/-! ## setRegFlag -/

@[simp] theorem State.setRegFlag_v (s : State) (x : Nibble) (b f : Byte) : (s.setRegFlag x b f).v = ((s.v.set x.toNat b x.isLt).set 15 f) := rfl
@[simp] theorem State.setRegFlag_i (s : State) (x : Nibble) (b f : Byte) : (s.setRegFlag x b f).i = s.i := rfl
@[simp] theorem State.setRegFlag_pc (s : State) (x : Nibble) (b f : Byte) : (s.setRegFlag x b f).pc = s.pc := rfl
@[simp] theorem State.setRegFlag_mem (s : State) (x : Nibble) (b f : Byte) : (s.setRegFlag x b f).mem = s.mem := rfl
@[simp] theorem State.setRegFlag_stack (s : State) (x : Nibble) (b f : Byte) : (s.setRegFlag x b f).stack = s.stack := rfl
@[simp] theorem State.setRegFlag_sp (s : State) (x : Nibble) (b f : Byte) : (s.setRegFlag x b f).sp = s.sp := rfl
@[simp] theorem State.setRegFlag_fb (s : State) (x : Nibble) (b f : Byte) : (s.setRegFlag x b f).fb = s.fb := rfl
@[simp] theorem State.setRegFlag_dirty (s : State) (x : Nibble) (b f : Byte) : (s.setRegFlag x b f).dirty = s.dirty := rfl
@[simp] theorem State.setRegFlag_dt (s : State) (x : Nibble) (b f : Byte) : (s.setRegFlag x b f).dt = s.dt := rfl
@[simp] theorem State.setRegFlag_st (s : State) (x : Nibble) (b f : Byte) : (s.setRegFlag x b f).st = s.st := rfl
@[simp] theorem State.setRegFlag_keys (s : State) (x : Nibble) (b f : Byte) : (s.setRegFlag x b f).keys = s.keys := rfl
@[simp] theorem State.setRegFlag_phase (s : State) (x : Nibble) (b f : Byte) : (s.setRegFlag x b f).phase = s.phase := rfl
@[simp] theorem State.setRegFlag_waitReg (s : State) (x : Nibble) (b f : Byte) : (s.setRegFlag x b f).waitReg = s.waitReg := rfl
@[simp] theorem State.setRegFlag_halted (s : State) (x : Nibble) (b f : Byte) : (s.setRegFlag x b f).halted = s.halted := rfl
@[simp] theorem State.setRegFlag_errKind (s : State) (x : Nibble) (b f : Byte) : (s.setRegFlag x b f).errKind = s.errKind := rfl
@[simp] theorem State.setRegFlag_errPc (s : State) (x : Nibble) (b f : Byte) : (s.setRegFlag x b f).errPc = s.errPc := rfl
@[simp] theorem State.setRegFlag_errOp (s : State) (x : Nibble) (b f : Byte) : (s.setRegFlag x b f).errOp = s.errOp := rfl
@[simp] theorem State.setRegFlag_errAddr (s : State) (x : Nibble) (b f : Byte) : (s.setRegFlag x b f).errAddr = s.errAddr := rfl
@[simp] theorem State.setRegFlag_unkSeen (s : State) (x : Nibble) (b f : Byte) : (s.setRegFlag x b f).unkSeen = s.unkSeen := rfl
@[simp] theorem State.setRegFlag_unkPc (s : State) (x : Nibble) (b f : Byte) : (s.setRegFlag x b f).unkPc = s.unkPc := rfl
@[simp] theorem State.setRegFlag_unkOp (s : State) (x : Nibble) (b f : Byte) : (s.setRegFlag x b f).unkOp = s.unkOp := rfl
@[simp] theorem State.setRegFlag_pendingTicks (s : State) (x : Nibble) (b f : Byte) : (s.setRegFlag x b f).pendingTicks = s.pendingTicks := rfl
@[simp] theorem State.setRegFlag_inputs (s : State) (x : Nibble) (b f : Byte) : (s.setRegFlag x b f).inputs = s.inputs := rfl
@[simp] theorem State.setRegFlag_draws (s : State) (x : Nibble) (b f : Byte) : (s.setRegFlag x b f).draws = s.draws := rfl
@[simp] theorem State.setRegFlag_events (s : State) (x : Nibble) (b f : Byte) : (s.setRegFlag x b f).events = s.events := rfl
@[simp] theorem State.setRegFlag_input (s : State) (x : Nibble) (b f : Byte) : (s.setRegFlag x b f).input = s.input := rfl
@[simp] theorem State.setRegFlag_byte (s : State) (x : Nibble) (b f : Byte) (n : Nat) : (s.setRegFlag x b f).byte n = s.byte n := rfl

/-! ## loadRegsFrom -/

@[simp] theorem State.loadRegsFrom_v (s : State) (a : Nat) (x : Nibble) : (s.loadRegsFrom a x).v = Memory.loadInto s.mem a (x.toNat + 1) s.v := rfl
@[simp] theorem State.loadRegsFrom_i (s : State) (a : Nat) (x : Nibble) : (s.loadRegsFrom a x).i = s.i := rfl
@[simp] theorem State.loadRegsFrom_pc (s : State) (a : Nat) (x : Nibble) : (s.loadRegsFrom a x).pc = s.pc := rfl
@[simp] theorem State.loadRegsFrom_mem (s : State) (a : Nat) (x : Nibble) : (s.loadRegsFrom a x).mem = s.mem := rfl
@[simp] theorem State.loadRegsFrom_stack (s : State) (a : Nat) (x : Nibble) : (s.loadRegsFrom a x).stack = s.stack := rfl
@[simp] theorem State.loadRegsFrom_sp (s : State) (a : Nat) (x : Nibble) : (s.loadRegsFrom a x).sp = s.sp := rfl
@[simp] theorem State.loadRegsFrom_fb (s : State) (a : Nat) (x : Nibble) : (s.loadRegsFrom a x).fb = s.fb := rfl
@[simp] theorem State.loadRegsFrom_dirty (s : State) (a : Nat) (x : Nibble) : (s.loadRegsFrom a x).dirty = s.dirty := rfl
@[simp] theorem State.loadRegsFrom_dt (s : State) (a : Nat) (x : Nibble) : (s.loadRegsFrom a x).dt = s.dt := rfl
@[simp] theorem State.loadRegsFrom_st (s : State) (a : Nat) (x : Nibble) : (s.loadRegsFrom a x).st = s.st := rfl
@[simp] theorem State.loadRegsFrom_keys (s : State) (a : Nat) (x : Nibble) : (s.loadRegsFrom a x).keys = s.keys := rfl
@[simp] theorem State.loadRegsFrom_phase (s : State) (a : Nat) (x : Nibble) : (s.loadRegsFrom a x).phase = s.phase := rfl
@[simp] theorem State.loadRegsFrom_waitReg (s : State) (a : Nat) (x : Nibble) : (s.loadRegsFrom a x).waitReg = s.waitReg := rfl
@[simp] theorem State.loadRegsFrom_halted (s : State) (a : Nat) (x : Nibble) : (s.loadRegsFrom a x).halted = s.halted := rfl
@[simp] theorem State.loadRegsFrom_errKind (s : State) (a : Nat) (x : Nibble) : (s.loadRegsFrom a x).errKind = s.errKind := rfl
@[simp] theorem State.loadRegsFrom_errPc (s : State) (a : Nat) (x : Nibble) : (s.loadRegsFrom a x).errPc = s.errPc := rfl
@[simp] theorem State.loadRegsFrom_errOp (s : State) (a : Nat) (x : Nibble) : (s.loadRegsFrom a x).errOp = s.errOp := rfl
@[simp] theorem State.loadRegsFrom_errAddr (s : State) (a : Nat) (x : Nibble) : (s.loadRegsFrom a x).errAddr = s.errAddr := rfl
@[simp] theorem State.loadRegsFrom_unkSeen (s : State) (a : Nat) (x : Nibble) : (s.loadRegsFrom a x).unkSeen = s.unkSeen := rfl
@[simp] theorem State.loadRegsFrom_unkPc (s : State) (a : Nat) (x : Nibble) : (s.loadRegsFrom a x).unkPc = s.unkPc := rfl
@[simp] theorem State.loadRegsFrom_unkOp (s : State) (a : Nat) (x : Nibble) : (s.loadRegsFrom a x).unkOp = s.unkOp := rfl
@[simp] theorem State.loadRegsFrom_pendingTicks (s : State) (a : Nat) (x : Nibble) : (s.loadRegsFrom a x).pendingTicks = s.pendingTicks := rfl
@[simp] theorem State.loadRegsFrom_inputs (s : State) (a : Nat) (x : Nibble) : (s.loadRegsFrom a x).inputs = s.inputs := rfl
@[simp] theorem State.loadRegsFrom_draws (s : State) (a : Nat) (x : Nibble) : (s.loadRegsFrom a x).draws = s.draws := rfl
@[simp] theorem State.loadRegsFrom_events (s : State) (a : Nat) (x : Nibble) : (s.loadRegsFrom a x).events = s.events := rfl
@[simp] theorem State.loadRegsFrom_input (s : State) (a : Nat) (x : Nibble) : (s.loadRegsFrom a x).input = s.input := rfl
@[simp] theorem State.loadRegsFrom_byte (s : State) (a : Nat) (x : Nibble) (n : Nat) : (s.loadRegsFrom a x).byte n = s.byte n := rfl

/-! ## setFb -/

@[simp] theorem State.setFb_v (s : State) (fb : Vector PixelRow Config.fbHeight) : (s.setFb fb).v = s.v := rfl
@[simp] theorem State.setFb_i (s : State) (fb : Vector PixelRow Config.fbHeight) : (s.setFb fb).i = s.i := rfl
@[simp] theorem State.setFb_pc (s : State) (fb : Vector PixelRow Config.fbHeight) : (s.setFb fb).pc = s.pc := rfl
@[simp] theorem State.setFb_mem (s : State) (fb : Vector PixelRow Config.fbHeight) : (s.setFb fb).mem = s.mem := rfl
@[simp] theorem State.setFb_stack (s : State) (fb : Vector PixelRow Config.fbHeight) : (s.setFb fb).stack = s.stack := rfl
@[simp] theorem State.setFb_sp (s : State) (fb : Vector PixelRow Config.fbHeight) : (s.setFb fb).sp = s.sp := rfl
@[simp] theorem State.setFb_fb (s : State) (fb : Vector PixelRow Config.fbHeight) : (s.setFb fb).fb = fb := rfl
@[simp] theorem State.setFb_dirty (s : State) (fb : Vector PixelRow Config.fbHeight) : (s.setFb fb).dirty = true := rfl
@[simp] theorem State.setFb_dt (s : State) (fb : Vector PixelRow Config.fbHeight) : (s.setFb fb).dt = s.dt := rfl
@[simp] theorem State.setFb_st (s : State) (fb : Vector PixelRow Config.fbHeight) : (s.setFb fb).st = s.st := rfl
@[simp] theorem State.setFb_keys (s : State) (fb : Vector PixelRow Config.fbHeight) : (s.setFb fb).keys = s.keys := rfl
@[simp] theorem State.setFb_phase (s : State) (fb : Vector PixelRow Config.fbHeight) : (s.setFb fb).phase = s.phase := rfl
@[simp] theorem State.setFb_waitReg (s : State) (fb : Vector PixelRow Config.fbHeight) : (s.setFb fb).waitReg = s.waitReg := rfl
@[simp] theorem State.setFb_halted (s : State) (fb : Vector PixelRow Config.fbHeight) : (s.setFb fb).halted = s.halted := rfl
@[simp] theorem State.setFb_errKind (s : State) (fb : Vector PixelRow Config.fbHeight) : (s.setFb fb).errKind = s.errKind := rfl
@[simp] theorem State.setFb_errPc (s : State) (fb : Vector PixelRow Config.fbHeight) : (s.setFb fb).errPc = s.errPc := rfl
@[simp] theorem State.setFb_errOp (s : State) (fb : Vector PixelRow Config.fbHeight) : (s.setFb fb).errOp = s.errOp := rfl
@[simp] theorem State.setFb_errAddr (s : State) (fb : Vector PixelRow Config.fbHeight) : (s.setFb fb).errAddr = s.errAddr := rfl
@[simp] theorem State.setFb_unkSeen (s : State) (fb : Vector PixelRow Config.fbHeight) : (s.setFb fb).unkSeen = s.unkSeen := rfl
@[simp] theorem State.setFb_unkPc (s : State) (fb : Vector PixelRow Config.fbHeight) : (s.setFb fb).unkPc = s.unkPc := rfl
@[simp] theorem State.setFb_unkOp (s : State) (fb : Vector PixelRow Config.fbHeight) : (s.setFb fb).unkOp = s.unkOp := rfl
@[simp] theorem State.setFb_pendingTicks (s : State) (fb : Vector PixelRow Config.fbHeight) : (s.setFb fb).pendingTicks = s.pendingTicks := rfl
@[simp] theorem State.setFb_inputs (s : State) (fb : Vector PixelRow Config.fbHeight) : (s.setFb fb).inputs = s.inputs := rfl
@[simp] theorem State.setFb_draws (s : State) (fb : Vector PixelRow Config.fbHeight) : (s.setFb fb).draws = s.draws := rfl
@[simp] theorem State.setFb_events (s : State) (fb : Vector PixelRow Config.fbHeight) : (s.setFb fb).events = s.events := rfl
@[simp] theorem State.setFb_input (s : State) (fb : Vector PixelRow Config.fbHeight) : (s.setFb fb).input = s.input := rfl
@[simp] theorem State.setFb_byte (s : State) (fb : Vector PixelRow Config.fbHeight) (n : Nat) : (s.setFb fb).byte n = s.byte n := rfl
@[simp] theorem State.setFb_reg (s : State) (fb : Vector PixelRow Config.fbHeight) (y : Nibble) : (s.setFb fb).reg y = s.reg y := rfl

/-! ## refreshKeys -/

@[simp] theorem State.refreshKeys_v (s : State) : (s.refreshKeys).v = s.v := rfl
@[simp] theorem State.refreshKeys_i (s : State) : (s.refreshKeys).i = s.i := rfl
@[simp] theorem State.refreshKeys_pc (s : State) : (s.refreshKeys).pc = s.pc := rfl
@[simp] theorem State.refreshKeys_mem (s : State) : (s.refreshKeys).mem = s.mem := rfl
@[simp] theorem State.refreshKeys_stack (s : State) : (s.refreshKeys).stack = s.stack := rfl
@[simp] theorem State.refreshKeys_sp (s : State) : (s.refreshKeys).sp = s.sp := rfl
@[simp] theorem State.refreshKeys_fb (s : State) : (s.refreshKeys).fb = s.fb := rfl
@[simp] theorem State.refreshKeys_dirty (s : State) : (s.refreshKeys).dirty = s.dirty := rfl
@[simp] theorem State.refreshKeys_dt (s : State) : (s.refreshKeys).dt = s.dt := rfl
@[simp] theorem State.refreshKeys_st (s : State) : (s.refreshKeys).st = s.st := rfl
@[simp] theorem State.refreshKeys_keys (s : State) : (s.refreshKeys).keys = s.input.keys := rfl
@[simp] theorem State.refreshKeys_phase (s : State) : (s.refreshKeys).phase = s.phase := rfl
@[simp] theorem State.refreshKeys_waitReg (s : State) : (s.refreshKeys).waitReg = s.waitReg := rfl
@[simp] theorem State.refreshKeys_halted (s : State) : (s.refreshKeys).halted = s.halted := rfl
@[simp] theorem State.refreshKeys_errKind (s : State) : (s.refreshKeys).errKind = s.errKind := rfl
@[simp] theorem State.refreshKeys_errPc (s : State) : (s.refreshKeys).errPc = s.errPc := rfl
@[simp] theorem State.refreshKeys_errOp (s : State) : (s.refreshKeys).errOp = s.errOp := rfl
@[simp] theorem State.refreshKeys_errAddr (s : State) : (s.refreshKeys).errAddr = s.errAddr := rfl
@[simp] theorem State.refreshKeys_unkSeen (s : State) : (s.refreshKeys).unkSeen = s.unkSeen := rfl
@[simp] theorem State.refreshKeys_unkPc (s : State) : (s.refreshKeys).unkPc = s.unkPc := rfl
@[simp] theorem State.refreshKeys_unkOp (s : State) : (s.refreshKeys).unkOp = s.unkOp := rfl
@[simp] theorem State.refreshKeys_pendingTicks (s : State) : (s.refreshKeys).pendingTicks = s.pendingTicks := rfl
@[simp] theorem State.refreshKeys_inputs (s : State) : (s.refreshKeys).inputs = s.inputs := rfl
@[simp] theorem State.refreshKeys_draws (s : State) : (s.refreshKeys).draws = s.draws := rfl
@[simp] theorem State.refreshKeys_events (s : State) : (s.refreshKeys).events = s.events := rfl
@[simp] theorem State.refreshKeys_input (s : State) : (s.refreshKeys).input = s.input := rfl
@[simp] theorem State.refreshKeys_byte (s : State) (n : Nat) : (s.refreshKeys).byte n = s.byte n := rfl
@[simp] theorem State.refreshKeys_reg (s : State) (y : Nibble) : (s.refreshKeys).reg y = s.reg y := rfl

What you should do
Retype the first line of the entries and every line after it, please, through the line that contains "f).sp = s.sp := rfl". Add nothing.

Output for this exercise
/-! ## setRegFlag -/

@[simp] theorem State.setRegFlag_v (s : State) (x : Nibble) (b f : Byte) : (s.setRegFlag x b f).v = ((s.v.set x.toNat b x.isLt).set 15 f) := rfl
@[simp] theorem State.setRegFlag_i (s : State) (x : Nibble) (b f : Byte) : (s.setRegFlag x b f).i = s.i := rfl
@[simp] theorem State.setRegFlag_pc (s : State) (x : Nibble) (b f : Byte) : (s.setRegFlag x b f).pc = s.pc := rfl
@[simp] theorem State.setRegFlag_mem (s : State) (x : Nibble) (b f : Byte) : (s.setRegFlag x b f).mem = s.mem := rfl
@[simp] theorem State.setRegFlag_stack (s : State) (x : Nibble) (b f : Byte) : (s.setRegFlag x b f).stack = s.stack := rfl
@[simp] theorem State.setRegFlag_sp (s : State) (x : Nibble) (b f : Byte) : (s.setRegFlag x b f).sp = s.sp := rfl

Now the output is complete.